Monday, September 6, 2010

Splitting the Bills in a Shared House (Using Google Spreadsheets)

I like to live in shared houses.

When we were students, it was always some poor sod's responsibility to keep track of household bills, and share them out.

There can also be a sort of weird problem that people feel exploited if they're constantly the one buying the new soap and bog rolls, but these tiny amounts aren't worth the trouble or embarrassment of settling up. This tends to lead to shortages of milk, butter, soap, washing up liquid, dishwasher tablets, etc, etc, and makes it difficult to pay the cleaner.
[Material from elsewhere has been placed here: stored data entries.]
-- ==== Sys2Proof/Tests/Slice0.lean ====
section
/-! SUPPORT. The model's own tests. Expected results come from the rules of spec/ and from 95_test_vectors.md, named
in each comment. The last part shows, for every statement with hypotheses, a state and operands that meet them. -/

namespace Sys2Proof.Tests

open Sys2Proof.Machine

set_option Elab.async false

/-- The next state of an outcome. -/
def nextOf : Out → Option State
  | .next t => some t
  | _ => none

/-- The refusal of an outcome. -/
def refusalOf : Out → Option Refusal
  | .refused r => some r
  | _ => none

/-- The state an outcome leaves, the reset state where it leaves none. -/
def endOf (o : Out) : State := (nextOf o).getD State.reset

theorem next_endOf {o : Out} (h : (nextOf o).isSome = true) : o = .next (endOf o) := by
  cases o
  · rfl
  · cases h
  · cases h

/-- 1.0 and 5.0, as binary32 bits. -/
def one : Word := 0x3F800000#32
def five : Word := 0x40A00000#32

/-- The reset machine with another block. -/
def atBlk (b : Block) : State := { State.reset with blk := b }

/-- The reset machine with EN = 1 and a magnitude mode. -/
def enabledIn (mode : MagMode) : State := atBlk { Block.reset with en := true, magMode := mode }

/-- A segment of `n` samples from sample 0 on whose sample g has magnitude `f g`, every noise value 1.0, EN = 1 and
MAG_MODE = 2. -/
def blockAt (n : Nat) (f : Nat → Word) : Block :=
  { Block.reset with
    en := true
    magMode := .bypass
    sidx := BitVec.ofNat 64 n
    hist := (List.range n).reverse.map fun g => { mag := f g, noise := one }
    env := if n = 0 then none else some one }

/-- The preamble of 42_correlator.md R160 at samples 0 .. 31, 1.0 elsewhere; with `long`, the payload's first bit
periods spell the Downlink Format 17 (10001), without it every bit is a tie and the format is 0. -/
def burst (long : Bool) (g : Nat) : Word :=
  if g ∈ [0, 1, 4, 5, 14, 15, 18, 19] ∨ (long = true ∧ g ∈ [32, 33, 48, 49]) then five else one

/-- The demodulation of the hit at sample 0 of a burst: score 28.0, noise 1.0, pulse sum 40.0 (R176). -/
def burstHit : Demod := { h := 0#64, score := 0x41E00000#32, noise := one, sHi := 0x42200000#32 }

/-- A burst `n` samples in, its hit taken and in flight. -/
def inFlight (long : Bool) (n : Nat) : Block :=
  { blockAt n (burst long) with armed := false, lastHit := some 0#64, cntHit := 1#32, demod := some burstHit }

/-- A 56-bit frame record with a sequence number, as V 2.5 gives its data. -/
def frame (seq : BitVec 8) : Frame :=
  { seq := seq, len := 56#8, df := 11#5, softAny := false, siglvl := 0xA4#8, ts := 300#48, idx := 100#64,
    score := 0x41E00000#32, noise := one, data := 0x5DABCDEF8A6AB300000000000000#112, softmask := 0#112 }

/-- A queue of two consecutive frames. -/
def twoFrames : Block :=
  { Block.reset with fq := [frame 0#8, frame 1#8], seqCtr := 2#8, cntFrame := 2#32, cntHit := 2#32 }

/-! ### Well-formed transactions -/

/-- A bus error's constructor does not name a mapped address (30_encoding.md R92, exact rows first). -/
theorem test_illformed_rdBuserr : WellFormed (.rdBuserr 0x000#12) = false := by decide

theorem test_illformed_wrBuserr : WellFormed (.wrBuserr 0x010#12 5#32) = false := by decide

theorem test_wellformed_misaligned : WellFormed (.rdBuserr 0x011#12) = true := by decide

/-! ### Decoding: words written out from 30_encoding.md R81 to R84 and the encodings of 95_test_vectors.md -/

theorem test_decode_rd_ctrl : decode [0b000_0_000000001000#16] = .ok (.rdCtrl, []) := by rfl

theorem test_decode_rd_soft3 : decode [0b000_0_000010111100#16, 0xFFFF#16] = .ok (.rdFrSoft3, [0xFFFF#16]) := by rfl

theorem test_decode_rd_unmapped : decode [0x0FFC#16] = .ok (.rdBuserr 0xFFC#12, []) := by rfl

/-- V 2.6's `0100` has bit 12 clear: by R82 it is the RD of the unmapped address 0x100 (notes/assumptions/21.md). -/
theorem test_decode_0100 : decode [0x0100#16] = .ok (.rdBuserr 0x100#12, []) := by rfl

/-- WR T_ABS, 0x41480000 (R261's example). -/
theorem test_decode_wr_tabs :
    decode [0b001_0_000000010000#16, 0x0000#16, 0x4148#16] = .ok (.wrTAbs 0x41480000#32, []) := by rfl

/-- S 3.0, 4.0: RE in payload bits 31:0, IM in 63:32 (R84). -/
theorem test_decode_sample :
    decode [0b010_000000000000_0#16, 0x0000#16, 0x4040#16, 0x0000#16, 0x4080#16] =
      .ok (.sample false 0x40800000#32 0x40400000#32, []) := by rfl
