-- ==== Sys2Proof/Machine/Dispatch.lean ====
section
/-! DEFINITION. One arm per instruction. -/

namespace Sys2Proof.Machine

def exec (i : Instr) (s : State) : Host.Outcome State Fault Refusal :=
  match i with
  | .read i7 => Sys2Proof.Machine.execRead i7 s
  | .nocmd i7 => Sys2Proof.Machine.execNocmd i7 s
  | .idle => Sys2Proof.Machine.execIdle s
  | .idleWait => Sys2Proof.Machine.execIdleWait s
  | .wake => Sys2Proof.Machine.execWake s
  | .ackStart => Sys2Proof.Machine.execAckStart s
  | .ackEnd => Sys2Proof.Machine.execAckEnd s
  | .sync => Sys2Proof.Machine.execSync s
  | .measure => Sys2Proof.Machine.execMeasure s
  | .classify => Sys2Proof.Machine.execClassify s
  | .extract => Sys2Proof.Machine.execExtract s
  | .convert => Sys2Proof.Machine.execConvert s
  | .verify => Sys2Proof.Machine.execVerify s
  | .phaseReserved11 => Sys2Proof.Machine.execPhaseReserved11 s
  | .phaseReserved12to15 r => Sys2Proof.Machine.execPhaseReserved12to15 r s
  | .setInput n => Sys2Proof.Machine.execSetInput n s
  | .setOutput n => Sys2Proof.Machine.execSetOutput n s
  | .driveLow n => Sys2Proof.Machine.execDriveLow n s
  | .driveHigh n => Sys2Proof.Machine.execDriveHigh n s
  | .lineRead n => Sys2Proof.Machine.execLineRead n s
  | .waitUs n => Sys2Proof.Machine.execWaitUs n s
  | .waitMs n => Sys2Proof.Machine.execWaitMs n s
  | .popReserved n => Sys2Proof.Machine.execPopReserved n s
  | .pulse c => Sys2Proof.Machine.execPulse c s
  | .frame41 x h t c => Sys2Proof.Machine.execFrame41 x h t c s
  | .field16Hum u v => Sys2Proof.Machine.execField16Hum u v s
  | .field16Temp g m => Sys2Proof.Machine.execField16Temp g m s
  | .checksum8 k => Sys2Proof.Machine.execChecksum8 k s
  | .status o n d b => Sys2Proof.Machine.execStatus o n d b s
  | .success => Sys2Proof.Machine.execSuccess s
  | .busHung => Sys2Proof.Machine.execBusHung s
  | .notPresent => Sys2Proof.Machine.execNotPresent s
  | .ackTooLong => Sys2Proof.Machine.execAckTooLong s
  | .syncTimeout => Sys2Proof.Machine.execSyncTimeout s
  | .dataTimeout => Sys2Proof.Machine.execDataTimeout s
  | .checksumMismatch => Sys2Proof.Machine.execChecksumMismatch s
  | .noOutcome => Sys2Proof.Machine.execNoOutcome s

end Sys2Proof.Machine
end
I have solved these problems, by combining the power of Google and the wisdom of Luca Pacioli. We've used it for a year, and it works really well and is very flexible.

Here's a link to a blank Google spreadsheet for three people sharing a house:

Shared House Accounts for 3 (blank)

Here's an example where Alice Bob and Carol have been using it for a while, so you can see how it works.

Shared House Accounts (Simple)


And here's an example where Alice moves out, Dave moves in, they are all liable for various fractions of various bills, and they use the spreadsheet to remain friends throughout:

Shared House Accounts (Example)

Anissa, Rob, Sarah, Louise, and I used a spreadsheet like this throughout last year and it was great. When people moved in and out we knew exactly how much we owed them or they owed us and could see it was fair. Six months worth of accumulated debts were usually settled with a single bank transfer or handover of cash.




How to use it

Decide which one of you is the most numerate/computer literate (anyone with good O-level maths who has used google docs will do.) From now on I'm talking to them.

Make a copy of my blank spreadsheet, and change your names. If there are more than three of you, you'll need to extend it, which is easy [1]

Try adding some example bills, transfers etc, so you can see how it works. Use the examples as cribs.

Share the spreadsheet, with modify permissions, to everyone in the house. Then show them how to use it and tell them that it's not scary, and that you'll hold their hand when they need it.

[1] If anyone leaves a comment asking for blanks for four or five or six people then I'll make one specially for them.

Recommendations

Just let everyone buy things whenever they're needed, and add their own entries. Then you will always have soap.

Get whoever owes the most at any time to pay the next utility bill. That way you never get too far out of balance and you don't have to settle up between yourselves until someone leaves.

Set the spreadsheet to e-mail you whenever the others make changes so that you can tell they've done sane things that work. Occasionally arty types will put what appear to be random numbers in all the columns, but you can usually figure out what they meant and sort it out. There's a nice version control feature with Google docs, so even if someone really cocks it up you can just rewind and do what they meant to do instead of what they did do.

Advanced Usage

You can also use it for any sorts of payments, favours, expenses shared unequally, two people sharing the cost of something that's for all three of you., etc, etc.
There are formulae in the LIABILITY columns that share everything three ways.

If you want to make an entry that doesn't work like that, just replace the automatically generated numbers
with different numbers.

As long as you make sure that the PAID and LIABILITY numbers add up to the same thing for every entry, it will be fine.

3 comments:

  1. This is brilliant thanks John. I'm using it to manage payments for a holiday with 14 people.

    ReplyDelete
  2. Wonderful! Thanks for the comment. Hope your holiday goes well.